Who’d have thought high-tech schmoozers would zap their business card by infrared beam to each other’s PDAs.

work show - utility magazine
work show – utility magazine

Who’d imagine we’d check out at K-mart by scanning our own purchases.

Who’d have thought we’d be scanning so much. It makes me jumpy just thinking about how fast stuff happens these days. I walk out of Best Buy with a new product and can almost hear it emitting a high, sad little whine as it speeds toward obsolescence. Wars and Hollywood stars last only months. Trends begin and end in weeks. Political issues flame out overnight. And these high-tech devices are outdated before their likewise quickly-outdated creators can put them on the shelf.

So is anybody taking a look ahead for us to see what’s coming – besides good-looking, good-news reporters filling a 30-second time slot, or smart-alecky news analysts who are really just taking a guess like the rest of us? As things speed up at this frightening rate, is anyone keeping track of what’s about to whiz by? In a small, well-worn conference room, one wall lined with books whose titles frequently include the word “tomorrow,”

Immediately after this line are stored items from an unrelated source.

-- ==== Sys2Proof/Certificates/Slice0/Obligations.lean ====
section
/-! DEFINITION. The statements for the provers. Offsets, words and bit positions are written out from the manual.
`stepAnswers`, `execAnswers` and `execCompletes` say that the step or the instruction ANSWERS A NEXT STATE, give the whole
engine state of 10_state.md R20 in it (so that everything not named is unchanged: the frame), what the host receives, and
which transactions it has still to make.
The fields cfg, script, turns, responses and draws are the model's own (Assumptions 1, 2, 3, 8, 4). -/

open Sys2Proof Sys2Proof.Machine

/-! ### Encoding -/

/-- Decoding the word of a well-formed command gives the command back, with BLK at every value of its field
(30_encoding.md R94, R95). -/
def Obligations.DecodeOfEncode : Prop :=
  ∀ i : Instr, i.wellFormed = true → decode (encode i) = .cmd i

/-- Each command has one word: a word that decodes to a command is the word of that command, which is well formed
(30_encoding.md R96: every other word is reserved). -/
def Obligations.EncodeOfDecode : Prop :=
  ∀ (w : Word) (i : Instr), decode w = .cmd i → i.wellFormed = true ∧ encode i = w

/-- R94: the match and mask of each row decide what a word spells, and no two rows match one word. -/
def Obligations.DecodeByMatchAndMask : Prop :=
  (∀ w : Word,
    (decode w = .cmd .nop ↔ w &&& 0xFFFFFFFF#32 = 0x00000000#32) ∧
    (decode w = .cmd .digest ↔ w &&& 0xFFFFFFFF#32 = 0x00000001#32) ∧
    (decode w = .cmd .pad ↔ w &&& 0xFFFFFFFF#32 = 0x00000002#32) ∧
    (decode w = .cmd .init ↔ w &&& 0xFFFFFFFF#32 = 0x00000003#32) ∧
    (decode w = .cmd (.compress (w.extractLsb' 16 16).toNat) ↔ w &&& 0x0000FFFF#32 = 0x00000004#32) ∧
    (decode w = .cmd .final ↔ w &&& 0xFFFFFFFF#32 = 0x00000005#32)) ∧
  (∀ w : Word, [(0x00000000#32, 0xFFFFFFFF#32), (0x00000001#32, 0xFFFFFFFF#32), (0x00000002#32, 0xFFFFFFFF#32),
      (0x00000003#32, 0xFFFFFFFF#32), (0x00000004#32, 0x0000FFFF#32), (0x00000005#32, 0xFFFFFFFF#32)].Pairwise
    fun p q => ¬ (w &&& p.2 = p.1 ∧ w &&& q.2 = q.1))

/-- Sanity: words written out from the encodings of R94 decode to their commands, and words of 95_test_vectors.md
sections 4.4 and 5 are BADCMD. The names of the three reasons are the model's choice (Assumption 17): R95 returns BADCMD
alone. -/
def Obligations.SpelledWordsDecode : Prop :=
  decode 0b00000000000000000000000000000001#32 = .cmd .digest ∧
  decode 0b00000000000000000000000000000101#32 = .cmd .final ∧
  decode 0x003F0004#32 = .cmd (.compress 63) ∧ decode 0xFFFF0004#32 = .cmd (.compress 65535) ∧
  decode 0x00400104#32 = .badcmd .reservedField ∧ decode 0x00000006#32 = .badcmd .reservedOpcode ∧
  decode 0x00010003#32 = .badcmd .blockField

/-! ### What a step runs -/

/-- A step runs the decoded instruction: a CMD write by the host of a word that decodes to `i` is `exec i` in the same
state, the engine's turn with `i` running is `exec i` in the same state, and a table word placed by withFetchWord is run
by the very next step. -/
def Obligations.StepRunsDecodedCommand : Prop :=
  (∀ (s : State) (w : Word) (i : Instr), s.hostMakes (.write 0x004 4 w) → decode w = .cmd i → step s = exec i s) ∧
  (∀ (s : State) (i : Instr), s.mover = .engine → s.pend = some i → step s = exec i s) ∧
  (∀ (s : State) (nbits w : Nat) (i : Instr), decodeTableWord nbits w = some i →
    step (s.withFetchWord nbits w) = exec i (s.withFetchWord nbits w))

/-- The machine never stops: every step and every instruction answers a next state (60_exceptions.md R220; 93, part 2,
"Nothing in this engine is treated as `fault` or `stuck`"). -/
def Obligations.EveryStepAnswersNext : Prop :=
  (∀ s : State, ∃ t, step s = .next t) ∧ (∀ (i : Instr) (s : State), ∃ t, exec i s = .next t)

/-! ### The life of a command -/

/-- R112: a CMD write while busy, of any word, sets OVR and changes nothing else. -/
def Obligations.CommandDroppedWhileBusy : Prop :=
  ∀ (s : State) (w : Word), s.hostMakes (.write 0x004 4 w) → s.busy = true →
    s.stepAnswers (.write .ok) { s with ovr := true }

/-- R113: a CMD write while idle that decodes to BADCMD or fails its range check changes ERR and DONE only, and raises
irq where IE = 1. -/
def Obligations.RejectionIsPrecise : Prop :=
  ∀ (s : State) (w : Word) (code : ErrCode), s.hostMakes (.write 0x004 4 w) → s.busy = false →
    ((∃ why, decode w = .badcmd why) ∧ code = .badcmd ∨
      (decode w = .cmd .pad ∨ decode w = .cmd .digest) ∧ 64 * chunkCount s.len.toNat > s.cfg.bufBytes ∧ code = .len ∨
      (∃ blk, decode w = .cmd (.compress blk) ∧ 64 * (blk + 1) > s.cfg.bufBytes) ∧ code = .blk) →
    s.stepAnswers (.write .ok) { s with err := code, done := true } ∧
    ∀ t, step s = .next t → t.irq = s.ie

/-- R93: a word with RSV not 0, and a word with BLK not 0 whose OP is not that of COMPRESS, is rejected with
ERR = BADCMD. -/
def Obligations.ReservedFieldRejected : Prop :=
  ∀ (s : State) (w : Word), s.hostMakes (.write 0x004 4 w) → s.busy = false →
    (w.extractLsb' 8 8 ≠ 0#8 ∨ (w.extractLsb' 16 16 ≠ 0#16 ∧ w.extractLsb' 0 8 ≠ 0x04#8)) →
    s.stepAnswers (.write .ok) { s with err := .badcmd, done := true }

/-- The opcodes 0x06..0xFF are rejected with ERR = BADCMD and no other effect (30_encoding.md R91, R96). -/
def Obligations.ReservedOpcodeRejected : Prop :=
  ∀ (s : State) (w : Word), s.hostMakes (.write 0x004 4 w) → s.busy = false → 0x06 ≤ (w.extractLsb' 0 8).toNat →
    s.stepAnswers (.write .ok) { s with err := .badcmd, done := true }

/-- A command other than NOP that passes its range check while idle is accepted: ERR and DONE are cleared, it becomes
the running command, BUSY rises, and nothing else changes (40_commands.md R114). -/
def Obligations.AcceptanceStartsTheCommand : Prop :=
  ∀ (s : State) (i : Instr), s.mover = .host → s.busy = false → i ≠ .nop →
    (i = .pad ∨ i = .digest → 64 * chunkCount s.len.toNat ≤ s.cfg.bufBytes) →
    (∀ blk, i = .compress blk → 64 * (blk + 1) ≤ s.cfg.bufBytes) →
    s.execAnswers i { s with err := .none, done := false, pend := some i, busy := true }

/-- R118: NOP completes within its CMD write: DONE is set and ERR cleared while idle, irq follows IE, OVR alone is set
while busy; 0x00000000 is its word and every other word with OP = 0x00 is BADCMD. -/
def Obligations.NopCompletesInItsWrite : Prop :=
  (∀ s : State, s.mover = .host → s.busy = false → s.execAnswers .nop { s with err := .none, done := true }) ∧
  (∀ s t : State, s.mover = .host → s.busy = false → exec .nop s = .next t → t.irq = s.ie) ∧
  (∀ s : State, s.mover = .host → s.busy = true → s.execAnswers .nop { s with ovr := true }) ∧
  decode 0x00000000#32 = .cmd .nop ∧
  (∀ w : Word, w.extractLsb' 0 8 = 0x00#8 → w ≠ 0x00000000#32 → ∃ why, decode w = .badcmd why)

/-- R133: PAD and DIGEST are rejected with ERR = 2 exactly when the padded message does not fit; the largest accepted
LEN is BUF_BYTES - 9, and LEN = 0xFFFFFFFF is always rejected. -/
def Obligations.LengthCheckRejects : Prop :=
  (∀ (s : State) (i : Instr), i = .pad ∨ i = .digest → s.mover = .host → s.busy = false →
    64 * chunkCount s.len.toNat > s.cfg.bufBytes → s.execAnswers i { s with err := .len, done := true }) ∧
  (∀ (c : Config) (l : Nat), 64 * chunkCount l ≤ c.bufBytes ↔ l ≤ c.bufBytes - 9) ∧
  (∀ c : Config, 64 * chunkCount 0xFFFFFFFF > c.bufBytes)

/-- R180: COMPRESS of a slot that does not exist, that is BLK >= NBLK, is rejected with ERR = 3; with
BUF_BYTES = 4096 the accepted slots are 0..63. -/
def Obligations.SlotCheckRejects : Prop :=
  (∀ (s : State) (blk : Nat), s.mover = .host → s.busy = false → 64 * (blk + 1) > s.cfg.bufBytes →
    s.execAnswers (.compress blk) { s with err := .blk, done := true }) ∧
  (∀ (c : Config) (blk : Nat), 64 * (blk + 1) > c.bufBytes ↔ blk ≥ c.bufBytes / 64) ∧
  (∀ (c : Config) (blk : Nat), c.bufBytes = 4096 → (64 * (blk + 1) ≤ c.bufBytes ↔ blk ≤ 63))

/-! ### The effects of the commands -/

/-- R131: the padded length is a multiple of 64 between L + 9 and L + 72, with 0 to 63 zero bytes between the marker and
the length field, and chunkCount(L) = k exactly on [max(0, 64k - 72), 64k - 9]. -/
def Obligations.PaddedLengthBounds : Prop :=
  (∀ l : Nat, (64 * chunkCount l) % 64 = 0 ∧ l + 9 ≤ 64 * chunkCount l ∧ 64 * chunkCount l ≤ l + 72 ∧
    l < 64 * chunkCount l - 8 ∧ 64 * chunkCount l - 8 - (l + 1) ≤ 63) ∧
  (∀ l k : Nat, (chunkCount l = k ↔ 64 * ((k : Int) - 1) < (l : Int) + 9 ∧ (l : Int) + 9 ≤ 64 * k) ∧
    (1 ≤ k → (chunkCount l = k ↔ 64 * k - 72 ≤ l ∧ l ≤ 64 * k - 9))) ∧
  (∀ l : Nat, (chunkCount l = 1 ↔ l ≤ 55) ∧ (chunkCount l = 2 ↔ 56 ≤ l ∧ l ≤ 119))

/-- PAD completes with the padding of 41_padding.md R134: 0x80 at L, zeros up to the last eight bytes of cap(L), the
bit-length there least significant byte first, and every other byte of the buffer as before (R136); it makes no draw. -/
def Obligations.PadWritesThePadding : Prop :=
  ∀ s : State, s.mover = .engine → s.pend = some .pad →
    ∃ t, exec .pad s = .next t ∧
      ({ s with buf := t.buf, pend := none, busy := false, done := true } : State).SameEngine t ∧
      t.draws = s.draws ∧ s.HostRests t ∧
      ∀ x : Nat, t.buf.read? x =
        if x < s.len.toNat ∨ 64 * chunkCount s.len.toNat ≤ x then s.buf.read? x
        else if x = s.len.toNat then some 0x80#8
        else if x < 64 * chunkCount s.len.toNat - 8 then some 0x00#8
        else some ((BitVec.ofNat 64 (8 * s.len.toNat)).extractLsb' (8 * (x - (64 * chunkCount s.len.toNat - 8))) 8)

/-- R138: a second PAD with the same LEN leaves the buffer as the first left it; one with another LEN leaves every byte
outside its own padding. -/
def Obligations.PadTwice : Prop :=
  ∀ (s t u : State) (v : Word), s.Inv → s.mover = .engine → s.pend = some .pad → exec .pad s = .next t →
    exec .pad { t with len := v, pend := some .pad, busy := true, done := false, turns := [.engine] } = .next u →
    (v = s.len → u.buf = t.buf) ∧
    ∀ x : Nat, x < v.toNat ∨ 64 * chunkCount v.toNat ≤ x → u.buf.read? x = t.buf.read? x

/-- R150: INIT completes with the four initial accumulator values, and nothing but ACC and the end of the command
changes. -/
def Obligations.InitLoadsTheIv : Prop :=
  ∀ s : State, s.mover = .engine → s.pend = some .init →
    s.execCompletes .init
      { s with acc := { a := 0x67452301#32, b := 0xEFCDAB89#32, c := 0x98BADCFE#32, d := 0x10325476#32 },
               pend := none, busy := false, done := true }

Edward Cornish looks for a minute like he might just smack me on top of the head with a rolled up copy of his magazine, “The Futurist.” He is a slight, owlish man, xxx, slouching slightly in his seat with his hands grasping the edge of the table in front of him. He has on a light blue shirt, dark blue pants and tan socks. His sparking blue eyes flash for a second behind his light-rimmed glasses and he’s tightened his grip. “We don’t make predictions” he says calmly in response to yet another question that I’ve inappropriately begun with something like “When you predict…”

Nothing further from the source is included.